Set of activities performed by the nurse to remove the abnormal accumulation of fecal matter that forms a hardened mass in the lower portion of the bowel.


– Reestablish the patient’s usual intestinal transit. – Promote fecal elimination. – Relieve discomfort caused by fecal impaction.


– Genital hygiene equipment.


– Genital hygiene material. – Water-soluble anesthetic lubricant. – Soaker. – Non-sterile disposable gloves. – Nursing records.

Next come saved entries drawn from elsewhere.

/-- Whether an arm is refused, and RESULT: 2 while a fairness group is enabled (R43), 3 when SECOND was already
reached or the step would carry device time below 0 s (R42). -/
def State.armRefusal (s : State) : Option Nat :=
  if s.groupEnabled then some 2
  else if s.on F.TSU_STEP_CTRL_ABS 0 then none
  else
    let sec := s.rd F.TSU_STEP_AT_SECOND 0
    let amount := signed 64 (s.val .TSU_STEP 0)
    if sec ≤ s.time.sec || (decide (amount < 0) && decide ((sec * 1000000000 * 2 ^ 16 : Nat) < amount.natAbs)) then some 3 else none

/-- Arms the step the registers describe, or refuses it (R42, R43). -/
def State.arm (s : State) : State :=
  match s.armRefusal with
  | some r => (s.wr F.TSU_STEP_CTRL_RESULT 0 r).raise Ev.TIME_STEP_DENIED
  | none => ((s.wr F.TSU_STEP_CTRL_ARM 0 1).wr F.TSU_STEP_CTRL_RESULT 0 0).tsuSync

/-- Disarms an armed step (R42). -/
def State.cancelStep (s : State) : State :=
  if s.on F.TSU_STEP_CTRL_ARM 0 then ((s.wr F.TSU_STEP_CTRL_ARM 0 0).wr F.TSU_STEP_CTRL_RESULT 0 0).tsuSync else s

/-- A manager write of TSU_STEP_CTRL. One with ARM and CANCEL both 1 while nothing is armed arms and then cancels, RESULT 0: DESIGN
CHOICE, log 192. While armed its ABS is ignored, and logged when it differs; a write with ARM is
a steering write (R42, R47). -/
def State.stepCtrlWrite (s : State) (arm abs cancel : Bool) : State :=
  let data := 2 ^ 31 * b2n arm + 2 ^ 30 * b2n abs + 2 ^ 29 * b2n cancel
  let armed := s.on F.TSU_STEP_CTRL_ARM 0
  let s := if armed then s.when (s.on F.TSU_STEP_CTRL_ABS 0 != abs) (fun t => t.logFwWrite 0x01000040 data)
    else s.wr F.TSU_STEP_CTRL_ABS 0 (b2n abs)
  let s := s.when arm State.steering
  let s := s.when (arm && !armed) State.arm
  s.when cancel State.cancelStep

/-- A write of STEP_CTRL with ARM = 1 (R41 to R43). -/
def execTsuStepArm (fn : Nat) (abs cancel : Bool) (s : State) : Step :=
  .next (s.asManager fn (fun s => s.stepCtrlWrite true abs cancel))

/-- A write of STEP_CTRL with CANCEL = 1 and ARM = 0 (R42). -/
def execTsuStepCancel (fn : Nat) (abs : Bool) (s : State) : Step :=
  .next (s.asManager fn (fun s => s.stepCtrlWrite false abs true))

/-- REMAINING as TSU_SLEW_LEFT shows it: in 2^-16 ns, rounded away from zero, so that it reads 0 only when nothing is
left (log 5). -/
def Tsu.remaining (t : Tsu) : Int :=
  if 0 ≤ t.slewLeft then (t.slewLeft + (2 ^ 32 - 1)) / 2 ^ 32 else -((-t.slewLeft + (2 ^ 32 - 1)) / 2 ^ 32)

/-- Replaces the slew remainder, as a steering write (R44). -/
def State.setSlew (s : State) (v : Nat) : State :=
  let old := unsigned 64 s.tsu.remaining
  let s := s.steering
  let s := { s with tsu := { s.tsu with slewLeft := signed 64 v * 2 ^ 32, slewAcc := 0 } }
  (s.journalSteer 4 (v % 2 ^ 64) old).tsuSync

/-- A write of TSU_SLEW_SET: a low word is held, a high word acts with it (R44). -/
def State.slewWrite (s : State) (w : Width) (v : Nat) : State :=
  match w with
  | .full => s.setSlew v
  | .low => { s with tsu := { s.tsu with slewHeld := some (v % 2 ^ 32) } }
  | .high =>
    let lo := s.tsu.slewHeld.getD 0
    ({ s with tsu := { s.tsu with slewHeld := none } }).setSlew (lo + v % 2 ^ 32 * 2 ^ 32)

/-- A write of TSU_SLEW_SET. -/
def execTsuSlewSetWrite (fn : Nat) (w : Width) (v : Nat) (s : State) : Step :=
  .next (s.asManager fn (fun s => s.slewWrite w v))

/-- Changes the slew rate and clears the accumulator (R44). -/
def State.setSlewRate (s : State) (v : Nat) : State :=
  let s := s.wrLegal F.TSU_SLEW_RATE_RATE_NS 0 v
  { s with tsu := { s.tsu with slewAcc := 0 } }

/-- A write of RATE_NS. -/
def execTsuSlewRateWrite (fn v : Nat) (s : State) : Step :=
  .next (s.asManager fn (fun s => s.setSlewRate v))

/-! ### Reads of device time -/

/-- The key of the host-read latch of function fn for the 32-bit word at an address. -/
def latchKey (fn addr : Nat) : Nat := fn + 2052 * addr

/-- TSU_TIME_NSF as it reads: Nanoseconds and the top 16 fraction bits. -/
def DevTime.nsf (t : DevTime) : Nat := t.ns * 2 ^ 16 + t.frac / 2 ^ 32

/-- A low-word read of TSU_TIME_NSF: all 96 bits are latched for the function's next reads (R46). -/
def execTsuTimeNsfRead (fn : Nat) (s : State) : Step :=
  if s.supply.power ≠ .on ∨ s.recovery then .next s
  else if fn = s.manager then
    let t := s.time
    let s := { s with latches := ((s.latches.setD (latchKey fn 0x01000004) (some (t.nsf / 2 ^ 32)) none).setD
      (latchKey fn 0x01000008) (some (t.sec % 2 ^ 32)) none).setD (latchKey fn 0x0100000C) (some (t.sec / 2 ^ 32)) none }
    .next (s.send (.readValue fn 0x01000000 (t.nsf % 2 ^ 32)))
  else .next (if fn = 0 ∨ fn = 2 then (s.asManager fn id).send (.readValue fn 0x01000000 0) else s)

/-! ### Holdover, references and 1PPS -/

/-- 2 s of elapsed time in TRACKING without a steering write (R47). -/
def execTimeHoldoverEnter (s : State) : Step :=
  .next (if s.rd F.TSU_STATUS_HOLD_STATE 0 = 1 ∧ s.tsu.steerAt + 2000000000 ≤ s.now then
    ((s.tsuStatus F.TSU_STATUS_HOLD_STATE 2).raise Ev.TIME_HOLDOVER_ENTER).journalHoldover true s.tsu.steerStamp
  else s)

/-- A write of TSU_BOARD_DLY, journalled; stamps use it from the next tick on (R54). -/
def State.setBoardDly (s : State) (port v : Nat) : State :=
  let old := (s.tsu.dlyOld.get port).getD (s.val .TSU_BOARD_DLY port)
  let s := ({ s with tsu := { s.tsu with dlyOld := s.tsu.dlyOld.set port (some old) } }).put .TSU_BOARD_DLY port (v % 2 ^ 32)
  s.journalCfg 0x07 1 (leBytes 2 port ++ leBytes 2 (s.rd F.TSU_BOARD_DLY_TX_PS port) ++ leBytes 2 (s.rd F.TSU_BOARD_DLY_RX_PS port))

/-- A write of TSU_BOARD_DLY. -/
def execTsuBoardDlyWrite (fn port v : Nat) (s : State) : Step :=
  .next (if port < 16 then s.asManager fn (fun s => s.setBoardDly port v) else s)

/-- A change of SEL holds the PLL until it relocks (R56). -/
def State.setRef (s : State) (sel : Nat) : State :=
  if 2 < sel ∨ sel = s.rd F.TSU_REF_SEL 0 then s
  else ((((s.wr F.TSU_REF_SEL 0 sel).wr F.TSU_STATUS_REF_ACTIVE 0 sel).wr F.TSU_STATUS_PLL_LOCKED 0 0).clockDue 3).raise
    Ev.TIME_REF_SWITCHED

/-- A write of TSU_REF. -/
def execTsuRefWrite (fn v : Nat) (s : State) : Step :=
  .next (s.asManager fn (fun s => s.setRef (v % 4)))

/-- The selected reference stops or leaves ±1,000 ppm: the PLL holds its frequency (R56). -/
def execTimeRefLost (s : State) : Step :=
  .next (if s.on F.TSU_STATUS_REF_PRESENT 0 then
    (((s.wr F.TSU_STATUS_REF_PRESENT 0 0).wr F.TSU_STATUS_PLL_LOCKED 0 0).raise Ev.TIME_REF_LOST).journalClock 1
  else s)

/-- The time PLL relocks to its reference; the counter starts with the first lock (R40, R56). -/
def State.pllLock (s : State) : State :=
  let s := (s.tsuStatus F.TSU_STATUS_PLL_LOCKED 1).tsuStatus F.TSU_STATUS_REF_PRESENT 1
  { s with tsu := { s.tsu with counting := true } }

/-- TIME_REF_RESTORED follows relock (R56). -/
def execTimeRefRestored (s : State) : Step :=
  .next (if s.on F.TSU_STATUS_PLL_LOCKED 0 then s else s.pllLock.raise Ev.TIME_REF_RESTORED)

/-- The time PLL itself loses lock (R56). -/
def execTimePllUnlock (s : State) : Step :=
  .next (if s.on F.TSU_STATUS_PLL_LOCKED 0 then (s.tsuStatus F.TSU_STATUS_PLL_LOCKED 0).raise Ev.TIME_PLL_UNLOCK else s)

/-- A raw stamp: the counter at the most recent tick plus the sampled phase (R49). -/
def State.rawStamp (s : State) (phase : Nat) : Nat := s.time.units + phase % 8 * 2 ^ 45

/-- A PPS_IN rising edge is stamped (R57). -/
def execPpsInCaptured (phase : Nat) (s : State) : Step :=
  let s := s.put .TSU_PPS_IN 0 (DevTime.ofUnits (s.rawStamp phase)).short
  .next (({ s with tsu := { s.tsu with ppsAt := some s.now } }).raise Ev.PPS_IN_CAPTURED)

/-- No PPS_IN edge follows within 1.1 s of the last (R57). -/
def execPpsInMissing (s : State) : Step :=
  match s.tsu.ppsAt with
  | some t => .next (if t + 1100000000 ≤ s.now then ({ s with tsu := { s.tsu with ppsAt := none } }).raise Ev.PPS_IN_MISSING else s)
  | none => .next s

/-! ### Stamps -/

/-- A calibration entry in use: VALID and its CHECK holds (R53). -/
def calValid (e : Bytes) : Bool := e.length == 32 && bit (leAt e 0 4) 31 && leAt e 28 4 == (crc32c (e.take 28)).toNat

/-- A full stamp: units of 2^-16 ns of device time. -/
def State.fullStamp (s : State) (phase : Nat) : Nat := s.rawStamp phase / 2 ^ 32

/-- A correction in femtoseconds, rounded once to the nearest 2^-16 ns (R52). -/
def stampUnits (fs : Int) : Int := (fs * 65536 * 2 + 1000000) / 2000000
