-- ==== Sys2Proof/Machine/Brew.lean ====
section
/-! DEFINITION. The machine round the threads: dispatch and reorder, host access, the supervisor's decisions, time limits,
the debug window and control-store repair (spec/05_brew_engines.md R121 to R145, spec/06_microcode.md R168). -/

namespace Sys2Proof.Machine

/-! ### Dispatch (R121, R122) -/

/-- A cluster takes packets: in service, not fenced, not gated. -/
def State.clusterServes (s : State) (c : Nat) : Bool :=
  s.on F.BRW_CTRL_EN c && !s.on F.BRW_CTRL_FENCED c && !(s.clusters.get c).gated

/-- The packet threads of an engine. -/
def packetThreads (c e : Nat) : List Nat := ((List.range 8).map (fun k => 64 * c + 8 * e + k)).filter (fun t => !isSup t)

/-- The threads a packet of an epoch finds in an engine's place: during the drain of a spare swap those of the engine swapped
out for the old epoch (R116). -/
def State.threadsFor (s : State) (c e ep : Nat) : List Nat := (packetThreads c e).map (fun t => t + s.twin t ep)

/-- Its free ones, and how many hold a packet. -/
def State.freeThreads (s : State) (c e ep : Nat) : List Nat := (s.threadsFor c e ep).filter (fun t => (s.thread t).st == .idle)
def State.busyThreads (s : State) (c e ep : Nat) : Nat := ((s.threadsFor c e ep).filter (fun t => (s.thread t).pkt.isSome)).length

/-- The engines of a cluster a packet of an epoch may go to. -/
def State.openEngines (s : State) (c ep : Nat) : List Nat :=
  (List.range 8).filter (fun e =>
    (s.twin (64 * c + 8 * e) ep != 0 || !bit (s.rd F.BRW_CTRL_ENGINE_FENCED c) e) && !(s.freeThreads c e ep).isEmpty)

/-- The thread of a cluster a packet goes to: fewest busy packet threads, lowest engine, lowest thread. -/
def State.threadIn (s : State) (c ep : Nat) : Option Nat :=
  if !s.clusterServes c then none
  else
    let es := s.openEngines c ep
    let best := (es.map (fun e => s.busyThreads c e ep)).foldl min 64
    (es.find? (fun e => s.busyThreads c e ep == best)).bind (fun e => (s.freeThreads c e ep).head?)

/-- The thread a pipeline's next packet goes to, its clusters tried in rotation. -/
def State.nextThread (s : State) (pipe ep : Nat) : Option Nat :=
  ((List.range 4).map (fun k => 4 * pipe + (s.lastCluster.get pipe + k) % 4)).findSome? (fun c => s.threadIn c ep)

/-- Operands 64 to 191 at dispatch: fields 0 to 23, zeroes, and the header window. -/
def dispatchOps (old : SMap Nat) (p : Packet) : SMap Nat :=
  let m : SMap Nat := old.filter (fun e => decide (e.1 < 64))
  let m := (List.range 24).foldl (fun (m : SMap Nat) k => m.set (64 + k) (p.fields.get k)) m
  (List.range 64).foldl (fun (m : SMap Nat) k => m.set (128 + k) (beAtZ p.data (8 * k) 8)) m

/-- Binds a thread to a packet. -/
def State.bind (s : State) (t h : Nat) (p : Packet) : State :=
  let ix := 2 * clusterOf t + (if p.epoch = 0 then s.rd F.CS_BANK_MAP_EPOCH0_BANK (clusterOf t) else s.rd F.CS_BANK_MAP_EPOCH1_BANK (clusterOf t))
  let entry := if p.fromWire then s.rd F.CS_ENTRY_RX ix else s.rd F.CS_ENTRY_TX ix
  s.modThread t (fun th => { th with
    st := .ready, pc := entry, stack := [], board := [], pend := [], ops := dispatchOps th.ops p, dirty := 0
    timerDone := false, romWait := false, skipBp := none
    pkt := some h, gen := p.gen, func := p.func, epoch := p.epoch, since := s.now, haltTime := 0 })

/-- Numbers a packet for the reorder unit (R127). -/
def State.number (s : State) (h : Nat) (p : Packet) : State :=
  let n := s.nextSeq.get p.pipe
  ({ s with nextSeq := s.nextSeq.set p.pipe (n + 1), order := s.order ++ [(p.pipe, n, bits (p.fields.get 13) 19 0)] }).setPkt h { p with seq := n }

/-- The oldest packet that waits in a pipeline's dispatch queue. -/
def State.dispatchHead (s : State) (pipe : Nat) : Option Nat :=
  if s.coreStopped then none else s.dispatchQ.find? (fun h => match s.pkt h with
    | some p => p.pipe == pipe
    | none => false)

/-- Every cluster of a pipeline is fenced: its dispatcher has no consumer left (spec/01_architecture.md R23). -/
def State.noCluster (s : State) (pipe : Nat) : Bool := (List.range 4).all (fun k => s.on F.BRW_CTRL_FENCED (4 * pipe + k))

/-- The other ungated clusters of its pipeline, and their free packet threads. -/
def State.siblings (s : State) (c : Nat) : List Nat := (List.range 16).filter (fun d => d / 4 == c / 4 && d != c && s.clusterServes d)
def State.freeIn (s : State) (cs : List Nat) : Nat := (cs.flatMap (fun c => (s.openEngines c s.current).flatMap (fun e => s.freeThreads c e s.current))).length

/-- A dispatch that finds 63 free packet threads or fewer in the other clusters of the pipeline: a cluster's 10 ms begin anew
(spec/18_power_reset_package.md R406). -/
def State.noteLoad (s : State) (pipe : Nat) : State :=
  s.each ((List.range 4).map (fun k => 4 * pipe + k)) (fun c t => t.when (decide (s.freeIn (s.siblings c) ≤ 63))
    (fun u => { u with clusters := u.clusters.mod c (fun x => { x with idleSince := u.now }) }))

/-- The dispatcher of a pipeline hands over the packet at the head of its queue; one of a stale generation ends with REASON
0xFC (R141). With every cluster fenced the packet is discarded and counted. -/
def execDispatch (pipe : Nat) (s : State) : Step :=
  match s.dispatchHead pipe with
  | none => .next s
  | some h => if s.noCluster pipe then
      .next (((({ s with dispatchQ := s.dispatchQ.erase h }).retire (.dispatch pipe)).discard (unitPipe pipe) 1).dropPkt h 6)
    else match s.pkt h, (s.pkt h).bind (fun p => s.nextThread pipe p.epoch) with
    | some p, some t =>
      if s.isFenced (unitPipe pipe) 0 then .next s else
      let u := { s with dispatchQ := s.dispatchQ.erase h, lastCluster := s.lastCluster.set pipe ((clusterOf t + 1) % 4) }
      let u := ((u.noteLoad pipe).retire (.dispatch pipe)).number h p
      .next (if !p.fromWire && p.gen != s.rd F.HIF_FN_STATE_GEN p.func then
          (u.count .PIPE_CTR pipe C.PIPE_FLR_DROPS).toVerdict h (dropVerdict 0xFC)
        else ((u.moveTo h (.thread t)).bind t h p).count .BRW_CTR (clusterOf t) C.BRW_DISPATCHED)
    | _, _ => .next s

– Perform hand washing. – Prepare the material and move it to the patient’s room. – Preserve the patient’s privacy. – Inform the patient. – Request the collaboration of the patient and family. – Protect the bed with the soaker. – Place the patient in the left Sims position and bring the wedge close to the patient. – Put on gloves. – Empty 1-2 cannulas of water-soluble anesthetic lubricant into the patient’s rectal ampoule and wait about 10 minutes for it to take effect. – Lubricate the index finger. – Ask the patient to take deep breaths to relax. – Instruct the patient to defecate and insert the finger into the rectum (towards the umbilicus). – Remove fecalomas by finger movements, if they are excessively large, do not attempt to remove them without first fragmenting them manually. – Ask for the patient’s cooperation by asking him/her to make efforts so that the fecalomas come down from the rectal ampulla. – Perform genital hygiene. – Place the patient in an appropriate position. – Collect the material. – Remove gloves. – Perform hand washing. – Record in the nursing documentation: procedure, reason, date and time, incidences and patient’s response.


– After fecaloma removal, watch for possible recurrent bleeding. – The procedure should be suspended in the event of bleeding, pain or vagal reaction. – After fecaloma removal, it is advisable to administer a 250 cc enema to clean the rectal ampulla.